> _Your instructions_:
Would you return, word for word, the lines of the data below from the line with "def e16 (n : Nat)" through the line with "def rejects (dm", and no others?

> _Records provided_:
-=-=-
-- ==== Sys2Proof/Tests/Slice0.lean ====
section
/-! SUPPORT. Tests. Expected words come from the encodings of spec/30_encoding.md, expected results from the vectors of
spec/95_test_vectors.md; the last part shows, for each obligation with hypotheses, a state and operands that meet them. -/

namespace Sys2Proof.Tests

open Sys2Proof Sys2Proof.Machine

/-! ## Decoding -/

/-- Encoding fields without prefixes: byte forms, and operand size 32, in 32-bit code. -/
def e8 (n : Nat) : Enc :=
  { opSizePfx := false, addrSizePfx := false, segPfx := none, rep := false, rex := none, opsize := .w8,
    addrsize := .w32, len := n }
def e32 (n : Nat) : Enc := { e8 n with opsize := .w32 }

/-- In 16-bit code. -/
def e16 (n : Nat) : Enc := { e8 n with opsize := .w16, addrsize := .w16 }

/-- In 64-bit code. -/
def e64 (w : Width) (n : Nat) (rex : Option Rex) : Enc := { e8 n with opsize := w, addrsize := .w64, rex }

/-- Every byte string decodes to its instruction, which is well formed and has that length. -/
def readsAll (dm : DecodeMode) (rows : List (List Nat × Instr)) : Bool :=
  rows.all fun (bs, i) =>
    (match decode dm (bs.map byteOf) with | .ok j => decide (j = i) | .error _ => false)
      && i.wellFormed dm && i.enc.len = bs.length

/-- The rejection of a byte string. -/
def rejects (dm : DecodeMode) (bs : List Nat) (stop : DecodeStop) : Bool :=
  match decode dm (bs.map byteOf) with
  | .ok _ => false
  | .error d => d = stop

/-- Rules R208 to R215, R217, R218: ModRM C8 has `reg` 1 and `rm` 0, 4E 10 is `[ESI+16]`, D8 has `reg` 3. -/
theorem test_decode_mov :
    readsAll .prot32
      [([0x88, 0xE0], .movRm8R8 (e8 2) (.reg (.lo 0)) (.hi 0)),
       ([0x89, 0xC8], .movRmR (e32 2) (.reg 0) 1),
       ([0x89, 0x4E, 0x10], .movRmR (e32 3) (.mem (.based 6 (.d8 0x10))) 1),
       ([0x8A, 0xC8], .movR8Rm8 (e8 2) (.lo 1) (.reg (.lo 0))),
       ([0x8B, 0xC8], .movRRm (e32 2) 1 (.reg 0)),
       ([0x8B, 0x4C, 0x9A, 0x10], .movRRm (e32 4) 1 (.mem (.sib 2 3 2 (.d8 0x10)))),
       ([0x8C, 0xD8], .movRmSreg (e32 2) (.reg 0) .ds),
       ([0x8E, 0xD0], .movSregRm { e32 2 with opsize := .w16 } .ss (.reg 0)),
       ([0xB4, 0x0E], .movR8Imm8 (e8 2) (.hi 0) 0x0E),
       ([0xB9, 0x78, 0x56, 0x34, 0x12], .movRImm (e32 5) 1 0x12345678),
       ([0xC6, 0xC1, 0x12], .movRm8Imm8 (e8 3) (.reg (.lo 1)) 0x12),
       ([0xC7, 0xC1, 0x78, 0x56, 0x34, 0x12], .movRmImm (e32 6) (.reg 1) 0x12345678)] = true := by decide

/-- Rules R216, R219 to R223. -/
theorem test_decode_stack :
    readsAll .prot32
      [([0x51], .pushR (e32 1) 1),
       ([0x5A], .popR (e32 1) 2),
       ([0x17], .popSs (e32 1)),
       ([0x9C], .pushf (e32 1)),
       ([0x66, 0x9D], .popf { e32 2 with opSizePfx := true, opsize := .w16 }),
       ([0x90], .nop (e32 1))] = true := by decide

/-- Rules R243, R244. -/
theorem test_decode_add :
    readsAll .prot32
      [([0x00, 0xC8], .addRm8R8 (e8 2) (.reg (.lo 0)) (.lo 1)),
       ([0x01, 0xC8], .addRmR (e32 2) (.reg 0) 1),
       ([0x02, 0xC8], .addR8Rm8 (e8 2) (.lo 1) (.reg (.lo 0))),
       ([0x03, 0xC8], .addRRm (e32 2) 1 (.reg 0)),
       ([0x04, 0x12], .addAlImm8 (e8 2) 0x12),
       ([0x05, 0x78, 0x56, 0x34, 0x12], .addEaxImm (e32 5) 0x12345678),
       ([0x80, 0xC1, 0x12], .addRm8Imm8 (e8 3) (.reg (.lo 1)) 0x12),
       ([0x81, 0xC1, 0x78, 0x56, 0x34, 0x12], .addRmImm (e32 6) (.reg 1) 0x12345678),
       ([0x83, 0xC1, 0xF0], .addRmImm8 (e32 3) (.reg 1) 0xF0)] = true := by decide

/-- Rules R243, R245. -/
theorem test_decode_or :
    readsAll .prot32
      [([0x08, 0xC8], .orRm8R8 (e8 2) (.reg (.lo 0)) (.lo 1)),
       ([0x09, 0xC8], .orRmR (e32 2) (.reg 0) 1),
       ([0x0A, 0xC8], .orR8Rm8 (e8 2) (.lo 1) (.reg (.lo 0))),
       ([0x0B, 0xC8], .orRRm (e32 2) 1 (.reg 0)),
       ([0x0C, 0x12], .orAlImm8 (e8 2) 0x12),
       ([0x0D, 0x78, 0x56, 0x34, 0x12], .orEaxImm (e32 5) 0x12345678),
       ([0x80, 0xC9, 0x12], .orRm8Imm8 (e8 3) (.reg (.lo 1)) 0x12),
       ([0x81, 0xC9, 0x78, 0x56, 0x34, 0x12], .orRmImm (e32 6) (.reg 1) 0x12345678),
       ([0x83, 0xC9, 0xF0], .orRmImm8 (e32 3) (.reg 1) 0xF0)] = true := by decide

/-- Rules R243, R246. -/
theorem test_decode_and :
    readsAll .prot32
      [([0x20, 0xC8], .andRm8R8 (e8 2) (.reg (.lo 0)) (.lo 1)),
       ([0x21, 0xC8], .andRmR (e32 2) (.reg 0) 1),
       ([0x22, 0xC8], .andR8Rm8 (e8 2) (.lo 1) (.reg (.lo 0))),
       ([0x23, 0xC8], .andRRm (e32 2) 1 (.reg 0)),
       ([0x24, 0x12], .andAlImm8 (e8 2) 0x12),
       ([0x25, 0x78, 0x56, 0x34, 0x12], .andEaxImm (e32 5) 0x12345678),
       ([0x80, 0xE1, 0x12], .andRm8Imm8 (e8 3) (.reg (.lo 1)) 0x12),
       ([0x81, 0xE1, 0x78, 0x56, 0x34, 0x12], .andRmImm (e32 6) (.reg 1) 0x12345678),
       ([0x83, 0xE1, 0xF0], .andRmImm8 (e32 3) (.reg 1) 0xF0)] = true := by decide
-=-=-
> _Written answer_:
def e16 (n : Nat) : Enc := { e8 n with opsize := .w16, addrsize := .w16 }

/-- In 64-bit code. -/
def e64 (w : Width) (n : Nat) (rex : Option Rex) : Enc := { e8 n with opsize := w, addrsize := .w64, rex }

/-- Every byte string decodes to its instruction, which is well formed and has that length. -/
def readsAll (dm : DecodeMode) (rows : List (List Nat × Instr)) : Bool :=
  rows.all fun (bs, i) =>
    (match decode dm (bs.map byteOf) with | .ok j => decide (j = i) | .error _ => false)
      && i.wellFormed dm && i.enc.len = bs.length

/-- The rejection of a byte string. -/
def rejects (dm : DecodeMode) (bs : List Nat) (stop : DecodeStop) : Bool :=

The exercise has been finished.